▸ WHAT THIS TASK INVOLVES
Using the data that follows, return exactly the lines from the one that contains "def faultOf : Host.Outcome" through the one that contains "wellFormed (.findMarker 0)", ends included.

### INPUT RECORDS ###

/-- 42_driver_commands.md R161: chunk-size independence.  One stream fed in any two chunkings, remainders re-pushed, the decoder
giving the same answer to the n-th dispatch: the same dispatches, the same event records and the same final buffer. -/
def Obligations.ChunkSizeIndependence : Prop :=
  ∀ (s : State) (cs ds : List (List Byte)) (codes : List (BitVec 2)), Inv s → s.seq = .ready → s.life = .active →
    s.cmdPort = [] → cs.flatten = ds.flatten → s.occ + cs.flatten.length ≤ codes.length →
    ∃ t u restT restU, feedChunks cs codes s = some (t, restT) ∧ feedChunks ds codes s = some (u, restU) ∧
      t.requests = u.requests ∧ t.eventPort = u.eventPort ∧ t.occ = u.occ ∧ t.buf = u.buf ∧ t.life = u.life ∧
      t.frames = u.frames ∧ t.events = u.events

/-! ### Reset -/

/-- 70_reset_and_hazards.md R200, 10_state.md R41: hardware reset at any moment the environment may act, a PUSH with a dispatch
pending included; the decoder's later answer to the withdrawn request is ignored.  That the presented commands stay, and that a
late answer is an act of its own, is the model's reading (log entries 9 and 16). -/
def Obligations.HardwareResetResult : Prop :=
  (∀ (s : State) (rest : List Input), configLegal s.cfg = true → nextCommand s = none → s.inputs = .hardwareReset :: rest →
    ∃ t, step s = .next t ∧ t.life = .idle ∧ t.occ = 0 ∧ t.frames = 0 ∧ t.events = 0 ∧ t.seq = .ready ∧
      t.push = none ∧ t.decReq = none ∧ t.din = [] ∧ t.responses = [] ∧ t.eventPort = [] ∧ t.requests = [] ∧ t.decReads = [] ∧
      t.cfg = s.cfg ∧ t.cmdPort = s.cmdPort ∧ t.inputs = rest) ∧
  (∀ (s : State) (code : BitVec 2) (rest : List Input), configLegal s.cfg = true → nextCommand s = none →
    s.inputs = .lateDecoderResponse code :: rest → step s = .next { s with inputs := rest })

/-- The state after reset meets the invariants, under every legal configuration; that of `State.reset` is the model's choice (log
entry 2). -/
def Obligations.ResetMeetsInvariant : Prop :=
  (∀ c : Config, configLegal c = true → Inv (State.resetWith c) ∧ Framed (State.resetWith c)) ∧ Inv State.reset

/-! ### Invariants and whole-machine rules -/

/-- Every step keeps the invariant (10_state.md R25, R26, R30, R42). -/
def Obligations.StepKeepsInvariant : Prop :=
  ∀ s t : State, Inv s → step s = .next t → Inv t

/-- From a state that meets the invariant no step faults and none is refused (20_memory.md R65, 40_buffer_manager.md R103). -/
def Obligations.StepNeverStops : Prop :=
  ∀ s : State, Inv s → ∃ t, step s = .next t

/-- Every frame ever handed to the decoder begins with the marker and is `L` to `C - L` bytes long, and the outstanding one is
the front of the buffer (41_synchronizer.md R124, R132, R133; 20_memory.md R61). -/
def Obligations.StepKeepsFramesWhole : Prop :=
  ∀ s t : State, Inv s → Framed s → step s = .next t → Framed t

/-- Every step keeps the buffer in its canonical form, from any state whatever.  The form is the model's choice (log entry 8). -/
def Obligations.StepKeepsCanonicalMemory : Prop :=
  ∀ s t : State, Memory.wf s.buf = true → step s = .next t → Memory.wf t.buf = true

/-- 00_scope.md R6: no step changes the configuration, which the model holds in State (log entry 1). -/
def Obligations.ConfigurationIsConstant : Prop :=
  ∀ s t : State, step s = .next t → t.cfg = s.cfg

/-- 10_state.md R40: an EVENTS bit stays set until an ACK names it, or a hardware reset. -/
def Obligations.EventBitsAreSticky : Prop :=
  ∀ (s t : State) (i : Nat), step s = .next t → s.events.getLsbD i = true →
    t.events.getLsbD i = true ∨
    (∃ c rest mask, s.seq = .ready ∧ s.cmdPort = c :: rest ∧ decode c.word = .ack mask ∧ mask.getLsbD i = true ∧ i < 7) ∨
    (∃ rest, nextCommand s = none ∧ s.inputs = .hardwareReset :: rest)

/-- 10_state.md R27: `frames` changes only by a saturating increment on an OK or recoverable answer to a PUSH's dispatch, and by
hardware reset, which sets it to 0. -/
def Obligations.FramesCountsAnsweredDispatches : Prop :=
  ∀ s t : State, step s = .next t →
    t.frames = s.frames ∨
    (t.frames = s.frames + 1 ∧ s.frames ≠ 0xFFFFFFFF ∧ s.decReq.isSome = true ∧ s.push.isSome = true ∧
      ∃ code rest, s.inputs = .decoderResponse code :: rest ∧ code.toNat < 2) ∨
    (t.frames = 0 ∧ ∃ rest, s.inputs = .hardwareReset :: rest)

/-- 10_state.md R22: the codes of `life`, and its only writers: START, STOP, a fatal decoder response inside PUSH, and hardware
reset. -/
def Obligations.LifeHasFourWriters : Prop :=
  (lifeCode .idle = 0 ∧ lifeCode .active = 1 ∧ lifeCode .stopped = 2 ∧ ∀ l, lifeCode l ≠ 3) ∧
  ∀ s t : State, step s = .next t →
    t.life = s.life ∨
    (∃ c rest, s.seq = .ready ∧ s.cmdPort = c :: rest ∧ (decode c.word = .start ∨ decode c.word = .stop)) ∨
    (t.life = .stopped ∧ s.push.isSome = true ∧ s.decReq.isSome = true ∧
      ∃ code rest, s.inputs = .decoderResponse code :: rest ∧ 2 ≤ code.toNat) ∨
    (t.life = .idle ∧ ∃ rest, s.inputs = .hardwareReset :: rest)

/-- The source's occupancy bound (10_state.md R24, 40_buffer_manager.md R106) as the host reads it: OCC never exceeds CAP, and a
block that is not Active reads OCC as 0. -/
def Obligations.OccReadsAtMostCap : Prop :=
  ∀ s : State, Inv s → ∃ t u a b, exec (.rdreg 1) s = .next t ∧ exec (.rdreg 4) s = .next u ∧
    t.responses = s.responses ++ [⟨.ok, a⟩] ∧ u.responses = s.responses ++ [⟨.ok, b⟩] ∧ a.toNat ≤ b.toNat ∧
    b.toNat = s.cfg.capacity ∧ (s.life ≠ .active → a = 0)
end

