-- ==== Sys2Proof/Laws/PerInstr.lean ====
section
/-! SUPPORT. Facts about every instruction as syntax, one lemma per constructor. -/

namespace Sys2Proof.Laws.HostIssuable

/-- Exactly the host commands have a command word: "No host word decodes to it" of each micro-operation
(30_encoding.md R85). -/
def Statement (i : Instr) : Prop := (encode i).isSome = isHostCommand i

theorem start : Statement .start := rfl
theorem stop : Statement .stop := rfl
theorem push (n : BitVec 16) : Statement (.push n) := rfl
theorem ack (mask : BitVec 8) : Statement (.ack mask) := rfl
theorem rdreg (idx : BitVec 4) : Statement (.rdreg idx) := rfl
theorem illegal (w : Word) : Statement (.illegal w) := rfl
theorem append (d : List Byte) : Statement (.append d) := rfl
theorem evict (off : Nat) : Statement (.evict off) := rfl
theorem reset : Statement .reset := rfl
theorem findMarker (origin : Nat) : Statement (.findMarker origin) := rfl
theorem computeRange : Statement .computeRange := rfl
theorem validate (first last : Int) : Statement (.validate first last) := rfl
theorem dispatch (e : Nat) : Statement (.dispatch e) := rfl

end Sys2Proof.Laws.HostIssuable
end

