-- ==== Sys2Proof/Tests/Slice0.lean ====
section
/-! SUPPORT. Tests of the model, their expected values from 95_test_vectors.md and the encodings of 30_encoding.md, and for each
statement with hypotheses a concrete witness that meets them. -/

namespace Sys2Proof.Tests

open Sys2Proof Sys2Proof.Machine

/-! ### Small states under CFG-B (`C = 8`, `M = AB CD`) -/

/-- Between commands, `Active`, with the given buffer. -/
def active (w : List Byte) : State := { State.reset with life := .active, buf := Memory.ofBytes 0 w, occ := w.length }

/-- A PUSH waits for the decoder's answer on `AB CD 01`, with `AB CD 02` behind it. -/
def waitingState (inputs : List Input) : State :=
  { active [0xAB, 0xCD, 0x01, 0xAB, 0xCD, 0x02] with
    seq := .busy, decReq := some 3, push := some ⟨6, 0, true⟩, requests := [⟨0, 3, [0xAB, 0xCD, 0x01]⟩], inputs := inputs }

/-- A request of DISPATCH run by itself is outstanding. -/
def dispatchedState (inputs : List Input) : State :=
  { active [0xAB, 0xCD, 0x01] with decReq := some 3, requests := [⟨0, 3, [0xAB, 0xCD, 0x01]⟩], inputs := inputs }

/-- What an outcome's next state shows under `f`. -/
def see {α : Type} (f : State → α) : Host.Outcome State Fault Refusal → Option α
  | .next s => some (f s)
  | .fault _ => none
  | .refused _ => none

/-- The fault of an outcome. -/
def faultOf : Host.Outcome State Fault Refusal → Option Fault
  | .fault f => some f
  | .next _ => none
  | .refused _ => none

/-- A vector's result, as 95_test_vectors.md writes it. -/
structure VectorResult where
  responses : List Response
  frames : List (List Byte)
  records : List EventRecord
  buffer : List Byte
  counted : BitVec 32
  events : BitVec 8
  life : Life
  deriving DecidableEq, Repr

def vectorOf (s : State) : VectorResult :=
  ⟨s.responses, s.requests.map DecoderRequest.frame, s.eventPort, window s, s.frames, s.events, s.life⟩

/-- The result of one command run to its response. -/
def result (o : Option (State × List (BitVec 2))) : Option VectorResult := o.map fun r => vectorOf r.1

/-! ### WellFormed refuses an ill-formed term of each check -/

theorem test_wellFormed_refuses :
    wellFormed (.illegal 0x10000000) = false ∧ (∀ d, d.length = 65536 → wellFormed (.append d) = false) ∧
    wellFormed (.evict (2 ^ 31)) = false ∧ wellFormed (.findMarker (2 ^ 31)) = false ∧
    wellFormed (.validate (-2 ^ 31 - 1) 0) = false ∧ wellFormed (.validate 0 (2 ^ 31)) = false ∧
    wellFormed (.dispatch 0) = false ∧ wellFormed (.dispatch (2 ^ 31)) = false := by
  refine ⟨by decide, fun d h => ?_, by decide, by decide, by decide, by decide, by decide, by decide⟩
  simp [wellFormed, h]

theorem test_wellFormed_accepts :
    wellFormed (.illegal 0x10000001) = true ∧ wellFormed (.append []) = true ∧ wellFormed (.evict (2 ^ 31 - 1)) = true ∧
    wellFormed (.findMarker 0) = true ∧ wellFormed (.validate (-2 ^ 31) (2 ^ 31 - 1)) = true ∧
    wellFormed (.dispatch 1) = true ∧ wellFormed (.dispatch (2 ^ 31 - 1)) = true := by decide

/-! ### Decoding: words written out from 30_encoding.md R71 to R74 (95_test_vectors.md L2-1) -/

/-- Format N: opcode `0001`, bits 27..0 zero. -/
theorem test_decode_start : decode 0b0001_0000000000000000000000000000 = .start := by decide
/-- Format N: opcode `0010`, bits 27..0 zero. -/
theorem test_decode_stop : decode 0b0010_0000000000000000000000000000 = .stop := by decide
/-- Format P: opcode `0011`, bits 27..16 zero, `N = w[15:0]`. -/
theorem test_decode_push : decode 0b0011_000000000000_1000000000000001 = .push 0x8001 := by decide
/-- Format A: opcode `0100`, bits 27..8 zero, `mask = w[7:0]`. -/
theorem test_decode_ack : decode 0b0100_00000000000000000000_10000001 = .ack 0x81 := by decide
/-- Format R: opcode `0101`, bits 27..4 zero, `idx = w[3:0]`. -/
theorem test_decode_rdreg : decode 0b0101_000000000000000000000000_1001 = .rdreg 9 := by decide
/-- A reserved bit set, and the reserved opcodes. -/
theorem test_decode_illegal :
    decode 0x10000001 = .illegal 0x10000001 ∧ decode 0x28000000 = .illegal 0x28000000 ∧
    decode 0x30010000 = .illegal 0x30010000 ∧ decode 0x3FFF0001 = .illegal 0x3FFF0001 ∧
    decode 0x40000100 = .illegal 0x40000100 ∧ decode 0x50000010 = .illegal 0x50000010 ∧
    decode 0 = .illegal 0 ∧ decode 0x60000000 = .illegal 0x60000000 ∧ decode 0xFFFFFFFF = .illegal 0xFFFFFFFF := by decide
/-- The words a micro-operation does not have (30_encoding.md R85). -/
theorem test_encode_internal :
    encode (.append [1]) = none ∧ encode (.evict 1) = none ∧ encode .reset = none ∧ encode (.findMarker 0) = none ∧
    encode .computeRange = none ∧ encode (.validate 0 1) = none ∧ encode (.dispatch 1) = none := by decide
theorem test_decodeTableWord :
    decodeTableWord 32 0x4000007F = some (.ack 0x7F) ∧ decodeTableWord 0 0 = none ∧ decodeTableWord 32 (2 ^ 32) = none := by
  decide

/-! ### The next step runs the placed word -/

theorem test_withFetchWord_push :
    see (fun t => (t.responses, t.din)) (step ((active []).withFetchWord 32 0x30000003)) = some ([⟨.ok, 3⟩], []) := by decide
theorem test_withFetchWord_start :
    see (fun t => (t.life, t.responses)) (step (State.reset.withFetchWord 32 0x10000000)) = some (.active, [⟨.ok, 0⟩]) := by
  decide

/-! ### Host commands (95_test_vectors.md L2-5) -/

/-- V15. -/
theorem test_start_while_active : see (fun t => (t.life, t.events, t.eventPort, t.responses)) (exec .start (active [])) =
    some (.active, 0x20, [⟨.cmderr, 0x10000000⟩], [⟨.cmdErr, 0⟩]) := by decide
/-- R141 with the draw `alloc_ok = 0`. -/
theorem test_start_without_memory :
    see (fun t => (t.life, t.events, t.eventPort, t.responses)) (exec .start { State.reset with allocOk := false }) =
      some (.stopped, 0x10, [⟨.initerr, 0⟩], [⟨.initErr, 0⟩]) := by decide
theorem test_stop_discards : see (fun t => (t.life, t.occ, t.buf, t.responses)) (exec .stop (active [1, 2])) =
    some (.stopped, 0, [], [⟨.ok, 0⟩]) := by decide
theorem test_ack_clears_one_bit : see (fun t => (t.events, t.responses)) (exec (.ack 0x81) { State.reset with events := 0x21 }) =
    some (0x20, [⟨.ok, 0⟩]) := by decide
theorem test_rdreg_occ : see State.responses (exec (.rdreg 1) (active [1, 2, 3])) = some [⟨.ok, 3⟩] := by decide
theorem test_rdreg_reserved : see (fun t => (t.eventPort, t.responses)) (exec (.rdreg 6) State.reset) =
    some ([⟨.cmderr, 0x50000006⟩], [⟨.cmdErr, 0⟩]) := by decide
theorem test_illegal : see (fun t => (t.events, t.eventPort, t.responses)) (exec (.illegal 0x28000000) State.reset) =
    some (0x20, [⟨.cmderr, 0x28000000⟩], [⟨.cmdErr, 0⟩]) := by decide

/-! ### PUSH (95_test_vectors.md L2-4) -/

/-- V14: PUSH in Idle takes no byte. -/
theorem test_push_idle : result (transact (assemble (.push 2 [0xAB, 0xCD])) [] State.reset) =
    some ⟨[⟨.cmdErr, 0⟩], [], [⟨.cmderr, 0x30000002⟩], [], 0, 0x20, .idle⟩ := by decide
/-- V1: a full buffer with no marker. -/
theorem test_push_garbage : result (transact (pushCommand [0x11, 0x22, 0x33, 0x44, 0x55, 0x66, 0x77, 0x88]) [] (active [])) =
    some ⟨[⟨.ok, 8⟩], [], [⟨.garb, 8⟩], [], 0, 0x01, .active⟩ := by decide
/-- V2: a full buffer that begins with a marker. -/
theorem test_push_oversize : result (transact (pushCommand [0xAB, 0xCD, 0x11, 0x22, 0x33, 0x44, 0x55, 0x66]) [] (active [])) =
    some ⟨[⟨.ok, 8⟩], [], [⟨.oversize, 8⟩], [], 0, 0x02, .active⟩ := by decide
/-- V9: two frames, and the early return with four bytes not taken. -/
theorem test_push_early_return :
    result (transact (pushCommand [0xAB, 0xCD, 1, 0xAB, 0xCD, 2, 0xAB, 0xCD, 3, 4, 5, 6]) [0, 0] (active [])) =
      some ⟨[⟨.ok, 8⟩], [[0xAB, 0xCD, 1], [0xAB, 0xCD, 2]], [], [0xAB, 0xCD], 2, 0, .active⟩ := by decide
/-- V11: a recoverable answer. -/
theorem test_push_recoverable : result (transact (pushCommand [0xAB, 0xCD, 1, 0xAB, 0xCD, 2]) [1] (active [])) =
    some ⟨[⟨.ok, 6⟩], [[0xAB, 0xCD, 1]], [⟨.derr, 3⟩], [0xAB, 0xCD, 2], 1, 0x04, .active⟩ := by decide
/-- V12: a fatal answer. -/
theorem test_push_fatal : result (transact (pushCommand [0xAB, 0xCD, 1, 0xAB, 0xCD, 2, 0xAB, 0xCD]) [2] (active [])) =
    some ⟨[⟨.fatal, 8⟩], [[0xAB, 0xCD, 1]], [⟨.dfatal, 3⟩], [], 0, 0x08, .stopped⟩ := by decide
/-- V24: `frames` saturates. -/
theorem test_push_saturates :
    result (transact (pushCommand [0xAB, 0xCD, 1, 0xAB, 0xCD, 2]) [0] { active [] with frames := 0xFFFFFFFF }) =
      some ⟨[⟨.ok, 6⟩], [[0xAB, 0xCD, 1]], [], [0xAB, 0xCD, 2], 0xFFFFFFFF, 0, .active⟩ := by decide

###

▸ WORKED SOLUTION
def faultOf : Host.Outcome State Fault Refusal → Option Fault
  | .fault f => some f
  | .next _ => none
  | .refused _ => none

/-- A vector's result, as 95_test_vectors.md writes it. -/
structure VectorResult where
  responses : List Response
  frames : List (List Byte)
  records : List EventRecord
  buffer : List Byte
  counted : BitVec 32
  events : BitVec 8
  life : Life
  deriving DecidableEq, Repr

def vectorOf (s : State) : VectorResult :=
  ⟨s.responses, s.requests.map DecoderRequest.frame, s.eventPort, window s, s.frames, s.events, s.life⟩

/-- The result of one command run to its response. -/
def result (o : Option (State × List (BitVec 2))) : Option VectorResult := o.map fun r => vectorOf r.1

/-! ### WellFormed refuses an ill-formed term of each check -/

theorem test_wellFormed_refuses :
    wellFormed (.illegal 0x10000000) = false ∧ (∀ d, d.length = 65536 → wellFormed (.append d) = false) ∧
    wellFormed (.evict (2 ^ 31)) = false ∧ wellFormed (.findMarker (2 ^ 31)) = false ∧
    wellFormed (.validate (-2 ^ 31 - 1) 0) = false ∧ wellFormed (.validate 0 (2 ^ 31)) = false ∧
    wellFormed (.dispatch 0) = false ∧ wellFormed (.dispatch (2 ^ 31)) = false := by
  refine ⟨by decide, fun d h => ?_, by decide, by decide, by decide, by decide, by decide, by decide⟩
  simp [wellFormed, h]

theorem test_wellFormed_accepts :
    wellFormed (.illegal 0x10000001) = true ∧ wellFormed (.append []) = true ∧ wellFormed (.evict (2 ^ 31 - 1)) = true ∧
    wellFormed (.findMarker 0) = true ∧ wellFormed (.validate (-2 ^ 31) (2 ^ 31 - 1)) = true ∧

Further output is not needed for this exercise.